(Data below Opens)

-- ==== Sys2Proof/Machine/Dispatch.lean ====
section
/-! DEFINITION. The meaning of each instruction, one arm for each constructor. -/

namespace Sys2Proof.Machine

(Data below Closes)

Extract the complete listing verbatim.

Task output:
-- ==== Sys2Proof/Machine/Dispatch.lean ====
section
/-! DEFINITION. The meaning of each instruction, one arm for each constructor. -/

namespace Sys2Proof.Machine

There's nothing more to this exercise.